# Is there anything of value in here?



## drtyTshrt (Sep 28, 2012)

Vintage Commadore 64 Floppy disc drive with cables


----------



## Geo (Sep 28, 2012)

the logic board is like the board in any disk drive from any computer and contains PM bearing material. but like all electronics, it takes a large quantity to be worth anything.


----------



## drtyTshrt (Sep 28, 2012)

Thanks. It is a "make offer" ad on my local craigs list.

Would anyone kindly tell me about this? I have mentioned before that I do not know anything about computers but I am now interested in looking for that collector chip. 

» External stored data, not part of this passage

-- ==== Sys2Proof/Machine/Access.lean ====
section
/-! DEFINITION. Register accesses, whoever makes them (R8 to R14, R33, R43, R482 to R488): what a register reads, which fields a write reaches,
what a write of a register with behaviour of its own sets off, and the copy to a partner. -/

namespace Sys2Proof.Machine

/-! ### What a register reads -/

/-- The bits of a list of numbers. -/
def maskOf (l : List Nat) : Nat := l.foldl (fun m i => if m.testBit i then m else m + 2 ^ i) 0

/-- DEV.MODE (R48, R548). -/
def Dev.modeReg (d : Dev) : W64 :=
  let m := d.mode
  let v := fset (fset 0 f_DEV_MODE_SAFE_CAUSE m.safeCause.toNat) f_DEV_MODE_RIPCORD (if m.ripcord then 1 else 0)
  let v := fset v f_DEV_MODE_SERVICE (if m.service.isSome then 1 else 0)
  let v := match m.pend with
    | some p => fset (fset v f_DEV_MODE_PEND_VALID 1) f_DEV_MODE_PEND_MODE p.target.code
    | none => v
  fset (fset v f_DEV_MODE_CUR_MODE (if m.starting then 0 else m.cur.code)) f_DEV_MODE_STARTING (if m.starting then 1 else 0)

/-- Opcode of the service operation that runs, 0 for none. -/
def Dev.serviceOp (d : Dev) : Option Cmd := d.mode.service.bind (fun id => (d.keel.pending.find? (fun p => p.id = id)).map (·.cmd))

/-- CAL.SVC_STAT: DIFF as the comparison left it, the rest of the operation that runs. -/
def Dev.svcReg (d : Dev) : W64 :=
  let v := d.rd a_CAL_SVC_STAT
  match d.serviceOp with
  | none => v
  | some c =>
    let (phase, target) : Nat × Nat := match c with
      | .pipeTakeover t =>
        let second : Bool := match d.spare.take.bind (·.first), d.wpu.lastLine with
          | some f, some x => decide (f + d.wpu.ctx.len ≤ x.line)
          | _, _ => false
        (match d.spare.take with | some k => if !k.copied then 1 else if second then 3 else 2 | none => 3, t.toNat)
      | .fwSwap => (if d.keel.paused then 2 else 1, 0)
      | .laneRetrain l => (0, l.toNat)
      | .hbmRetire s p => (0, s.toNat * 32 + p.toNat)
      | _ => (0, 0)
    fset (fset (fset v f_CAL_SVC_STAT_OPCODE c.opcode) f_CAL_SVC_STAT_PHASE phase) f_CAL_SVC_STAT_TARGET target

/-- CAL.STORE_STAT. -/
def Dev.storeReg (d : Dev) : W64 :=
  let c := d.cal
  let pend : Bool := match c.run with | some r => r.pend.isSome | none => false
  let v := fset (fset 0 f_CAL_STORE_STAT_GEN (if c.copy.isSome then c.gen.toNat else 0)) f_CAL_STORE_STAT_ITEMS
    (if c.copy.isSome then c.loaded else 0)
  let v := fset (fset v f_CAL_STORE_STAT_PENDING (if pend then 1 else 0)) f_CAL_STORE_STAT_DIRTY (if c.dirty then 1 else 0)
  fset v f_CAL_STORE_STAT_COPY (c.copy.getD 0)

/-- ERR.STAT. -/
def Dev.errStatReg (d : Dev) : W64 :=
  fset (fset (d.rd a_ERR_STAT) f_ERR_STAT_QUEUED d.err.queue.length) f_ERR_STAT_CUR_VALID (if d.err.queue.isEmpty then 0 else 1)

/-- Bytes 8 i to 8 i + 7 of an error entry as a register (R496). -/
def entryReg (e : Option ErrEntry) (i : Nat) : W64 := match e with | some x => BitVec.ofNat 64 (leAt x.bytes (8 * i) 8) | none => 0

/-- MBX.MB_STAT of mailbox m: commands waiting and pending. -/
def Dev.mbReg (d : Dev) (m : Nat) : W64 :=
  let v := d.rd (a_MBX_MB_STAT m)
  let top (f : Fld) (n : Nat) : Nat := min n (2 ^ f.w - 1)
  let v := fset v f_MBX_MB_STAT_PENDING (top f_MBX_MB_STAT_PENDING (d.keel.pending.filter (fun p => p.h.mailbox.val = m)).length)
  fset v f_MBX_MB_STAT_WAITING (top f_MBX_MB_STAT_WAITING (d.keel.waiting.filter (fun p => p.h.mailbox.val = m)).length)

/-- Islands of units held in reset that wait for clock-good (R467). -/
def Dev.clkPend (d : Dev) : Nat :=
  maskOf ((d.rst.held.filter (fun p => p.2.isSome)).flatMap (fun p => p.1.islands.filter (fun i => !d.clockGood i)))

/-- The merge point whose MRG_STAT lies at an address. -/
def mergeAt (a : Nat) : Option MergeId := [MergeId.mosaic, .seam, .record, .evt, .err, .pair].find? (fun m => decide (mrgStat m = a))
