/-! ### Device time, the PTP port, Ethernet -/

/-- PPS_IN_EDGE, PPS_OUT_RISE, PPS_OUT_FALL, TIME_TT, TIME_SAVE, HOLDOVER, TIME_STEP_APPLY (R361, R364, R366, R367, R372, R374): an accepted edge is
timed in eighths of a nanosecond, and with SRC = 2 gives the offset of its second; the pulse begins at an instant not yet driven and ends after its
width; a trigger whose time has come fires, a one-shot disarming itself; the time is saved; 4 s without an offset end LOCKED; a step moves device time
by its amount, raises the epoch and ends its command. -/
def Obligations.DeviceTime : Prop :=
  ∀ (s : State) (dt : Nat), s.dev.isHeld .time = false →
    (∀ f : Fin 8, s.dev.clk.ppsLast = none →
      (s.dev.rdF a_TIME_CTRL f_TIME_CTRL_SRC ≠ 2 →
        Makes (.ppsInEdge dt f) s (fun d => d.rd a_TIME_PPS_IN_TS = BitVec.ofNat 64 ((s.dev.elapse dt).now.toNat * 8 + f) ∧
          d.clk = { (s.dev.elapse dt).clk with ppsLast := some (8 * (s.dev.elapse dt).el + f) } ∧ d.rd a_TIME_OFFSET = s.dev.rd a_TIME_OFFSET)) ∧
      (s.dev.rdF a_TIME_CTRL f_TIME_CTRL_SRC = 2 → s.dev.rdB a_TIME_STAT f_TIME_STAT_SET = true → s.dev.plainErr 0x23 = true →
        Makes (.ppsInEdge dt f) s (fun d => d.rd a_TIME_TOD_NEXT = s.dev.rd a_TIME_TOD_NEXT + 1 ∧
          d.rd a_TIME_OFFSET = BitVec.ofInt 64 (rhe ((s.dev.elapse dt).now.toNat * 8 + f) 3 - (s.dev.rd a_TIME_TOD_NEXT).toNat * 1000000000)))) ∧
    (∀ e : Nat, (s.dev.elapse dt).ppsInstant = some e → s.dev.clk.ppsDone ≠ some e → s.dev.clk.ppsOutEnd = none →
      s.dev.rdB a_TIME_STAT f_TIME_STAT_LOCKED = true →
      Makes (.ppsOutRise dt) s (fun d => d.out = s.dev.out ++ [.pin .ppsOut .high] ∧ d.clk = { (s.dev.elapse dt).clk with
        ppsDone := some e, ppsOutEnd := some ((s.dev.elapse dt).el - ((s.dev.elapse dt).now.toNat - e) + max 1 (s.dev.rdF a_TIME_PPS_OUT f_TIME_PPS_OUT_WIDTH_NS)) })) ∧
    (∀ x : Nat, s.dev.clk.ppsOutEnd = some x → x ≤ (s.dev.elapse dt).el →
      Makes (.ppsOutFall dt) s (fun d => d.out = s.dev.out ++ [.pin .ppsOut .low] ∧ d.clk = { (s.dev.elapse dt).clk with ppsOutEnd := none } ∧
        d.regs = s.dev.regs)) ∧
    (∀ (k : Fin 8) (at_ start : Nat), lget s.dev.clk.ttNext k none = some (at_, start) → at_ ≤ (s.dev.elapse dt).now.toNat →
      s.dev.rdB (a_TIME_TT_CFG k) f_TIME_TT_CFG_ACTION = false →
      Makes (.timeTt dt k) s (fun d => d.rdF (a_TIME_TT_STAT k) f_TIME_TT_STAT_FIRE_CNT =
          min (s.dev.rdF (a_TIME_TT_STAT k) f_TIME_TT_STAT_FIRE_CNT + 1) (2 ^ f_TIME_TT_STAT_FIRE_CNT.w - 1) ∧
        d.clk = { (s.dev.elapse dt).clk with
          ttNext := lset s.dev.clk.ttNext k (if s.dev.ttPeriod k = 0 then none else some (at_ + s.dev.ttPeriod k, start)) } ∧
        (s.dev.ttPeriod k = 0 → d.rdB (a_TIME_TT_CFG k) f_TIME_TT_CFG_EN = false))) ∧
    ((∀ t : Nat, s.dev.clk.savedAt = some t → t + 1000000 ≤ (s.dev.elapse dt).el) →
      Makes (.timeSave dt) s (fun d => d = { s.dev.elapse dt with clk := { (s.dev.elapse dt).clk with
        savedTime := (s.dev.elapse dt).now, savedEpoch := s.dev.clk.epoch, savedAt := some (s.dev.elapse dt).el } })) ∧
    (s.dev.rdB a_TIME_STAT f_TIME_STAT_SET = true → s.dev.clk.lastOffset + 4000000000 ≤ (s.dev.elapse dt).el →
      Makes (.holdover dt) s (fun d => d.rdB a_TIME_STAT f_TIME_STAT_HOLDOVER = true ∧ d.rdB a_TIME_STAT f_TIME_STAT_LOCKED = false ∧
        ∀ b, b ≠ a_TIME_STAT → d.rd b = s.dev.rd b)) ∧
    (∀ (id : Nat) (amount : Int), s.dev.clk.step = some (id, amount) → (∀ k, lget s.dev.clk.ttNext k none = none) →
      Makes (.timeStepApply dt) s (fun d => d.clk.epoch = s.dev.clk.epoch + 1 ∧ d.clk.step = none ∧
        d.clk.acc = (s.dev.elapse dt).clk.acc + (BitVec.ofInt 112 amount <<< 48) ∧ d.rdB a_TIME_STAT f_TIME_STAT_SET = true ∧
        d.keel.pending = s.dev.keel.pending.filter (fun p => p.id ≠ id)))

/-- PTP_SYNC_RX, PTP_FOLLOW_UP_RX, PTP_DELAY_REQ_TX, PTP_DELAY_RESP_RX, PTP_ANNOUNCE_RX, PTP_ANNOUNCE_TIMEOUT, PTP_DELAY_REQ_RX, PTP_SYNC_TX,
PTP_ANNOUNCE_TX (R369 to R371): the port keeps the instants of the exchange with its master, and the last of them gives the offset; an announcing clock
is remembered; without Announce the port listens or is master; a master answers and sends, numbering what it sends. The message formats and the
comparison of clocks are those of IEEE 1588, which the rules name (log entry 27). -/
def Obligations.PtpPort : Prop :=
  ∀ (s : State) (dt : Nat),
    (∀ m : PtpMsg, s.dev.fromMaster m = true →
      (m.twoStep = true → Makes (.ptpSyncRx dt m) s (fun d => d = { s.dev.elapse dt with clk := { (s.dev.elapse dt).clk with
        ptpSync := some (m.seqId, ((s.dev.elapse dt).ingress8 m.ts8 * 8192 : Nat), m.correction) } })) ∧
      (m.twoStep = false → Makes (.ptpSyncRx dt m) s (fun d => d = { s.dev.elapse dt with clk := { (s.dev.elapse dt).clk with
        ptpSync := none, ptpPair := some (m.time, ((s.dev.elapse dt).ingress8 m.ts8 * 8192 : Nat), m.correction) } })) ∧
      (∀ t2 c : Int, s.dev.clk.ptpSync = some (m.seqId, t2, c) →
        Makes (.ptpFollowUpRx dt m) s (fun d => d = { s.dev.elapse dt with clk := { (s.dev.elapse dt).clk with
          ptpSync := none, ptpPair := some (m.time, t2, c + m.correction) } })) ∧
      (∀ t1 t2 t3 cs : Int, s.dev.clk.ptpReq = some (m.seqId, t3) → s.dev.clk.ptpPair = some (t1, t2, cs) → m.reqId = s.dev.portId →
        s.dev.plainErr 0x23 = true → s.dev.rdB a_TIME_STAT f_TIME_STAT_SET = true →
        Makes (.ptpDelayRespRx dt m) s (fun d => d.clk.ptpReq = none ∧ d.ptpState = 9 ∧
          d.rd a_TIME_OFFSET = (if s.dev.rdF a_TIME_CTRL f_TIME_CTRL_SRC = 1 then
            BitVec.ofInt 64 (rhe (rdiv ((t2 - t1 - cs) - (m.time - t3 - m.correction)) 2) 16 - fgetS (s.dev.rd a_TIME_PTP_LAT) f_TIME_PTP_LAT_ASYM_NS)
            else s.dev.rd a_TIME_OFFSET)))) ∧
    (∀ m : PtpMsg, s.dev.ptpMine m = true → m.srcId ≠ s.dev.portId → m.gmId.toNat ≠ s.dev.clockId → m.stepsRemoved.toNat < 255 →
      Makes (.ptpAnnounceRx dt m) s (fun d => d.clk.foreign.head?.map (·.1) = some m.srcId ∧
        d.clk.foreign.tail = s.dev.clk.foreign.filter (fun x => x.1 != m.srcId) ∧ d.rd a_TIME_OFFSET = s.dev.rd a_TIME_OFFSET)) ∧
    (∀ m : PtpMsg, s.dev.ptpMine m = true → s.dev.ptpState = 6 → Makes (.ptpDelayReqRx dt m) s (fun d => ∃ o, d = (s.dev.elapse dt).emit o)) ∧
    (s.dev.ptpOn = true →
      (∀ f : Fin 8, (s.dev.ptpState = 8 ∨ s.dev.ptpState = 9) →
        Makes (.ptpDelayReqTx dt f) s (fun d => d.clk = { (s.dev.elapse dt).clk with
            ptpReqSeq := s.dev.clk.ptpReqSeq + 1, ptpReq := some (s.dev.clk.ptpReqSeq, ((s.dev.elapse dt).egress8 f * 8192 : Nat)) } ∧
          d.out.length = s.dev.out.length + 1 ∧ d.regs = s.dev.regs)) ∧
      (∀ f : Fin 8, s.dev.ptpState = 6 →
        Makes (.ptpSyncTx dt f) s (fun d => d.clk = { (s.dev.elapse dt).clk with ptpSyncSeq := s.dev.clk.ptpSyncSeq + 1 } ∧
          d.out.length = s.dev.out.length + 1 ∧ d.regs = s.dev.regs)) ∧
      (s.dev.ptpState = 6 →
        Makes (.ptpAnnounceTx dt) s (fun d => d.clk = { (s.dev.elapse dt).clk with ptpAnnSeq := s.dev.clk.ptpAnnSeq + 1 } ∧
          d.out.length = s.dev.out.length + 1 ∧ d.regs = s.dev.regs)) ∧
      (s.dev.ptpState ≠ 6 → s.dev.clk.ptpAnnAt + 3 * s.dev.announceNs ≤ (s.dev.elapse dt).el →
        Makes (.ptpAnnounceTimeout dt) s (fun d => d.clk.ptpMaster = none ∧ d.clk.foreign = [] ∧
          d.ptpState = (if s.dev.ptpF f_TIME_PTP_CFG_SLAVE_ONLY = 0 then 6 else 4) ∧ ∀ b, b ≠ a_TIME_PTP_STAT → d.rd b = s.dev.rd b)))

http://savannah.craigslist.org/sys/3279241773.html


----------



## etack (Sep 28, 2012)

if you need a computer it might work. but its not worth that as scrap

Eric


----------



## joem (Sep 28, 2012)

The logic board might sell on ebay if you leave the chips attached.


----------



## g_axelsson (Sep 28, 2012)

It is a Commodore 64 disk drive. Search on ebay under vintage computing for approximate value.
It is worth more whole and working than as scrap, there was almost no precious metals in home computers from that age.

/Göran


----------



## Golddigger Greg (Sep 28, 2012)

Vintage Computer Forum is another place you could look for info on this unit. I picked one of these up last month along with some Vic 20's, a C64 console, and a cassete style drive. There is modest interest in all of this old mass-marketed equipment. Mine went into 'the collection'.


----------



## drtyTshrt (Sep 28, 2012)

Thanks for everyones info. :mrgreen:


----------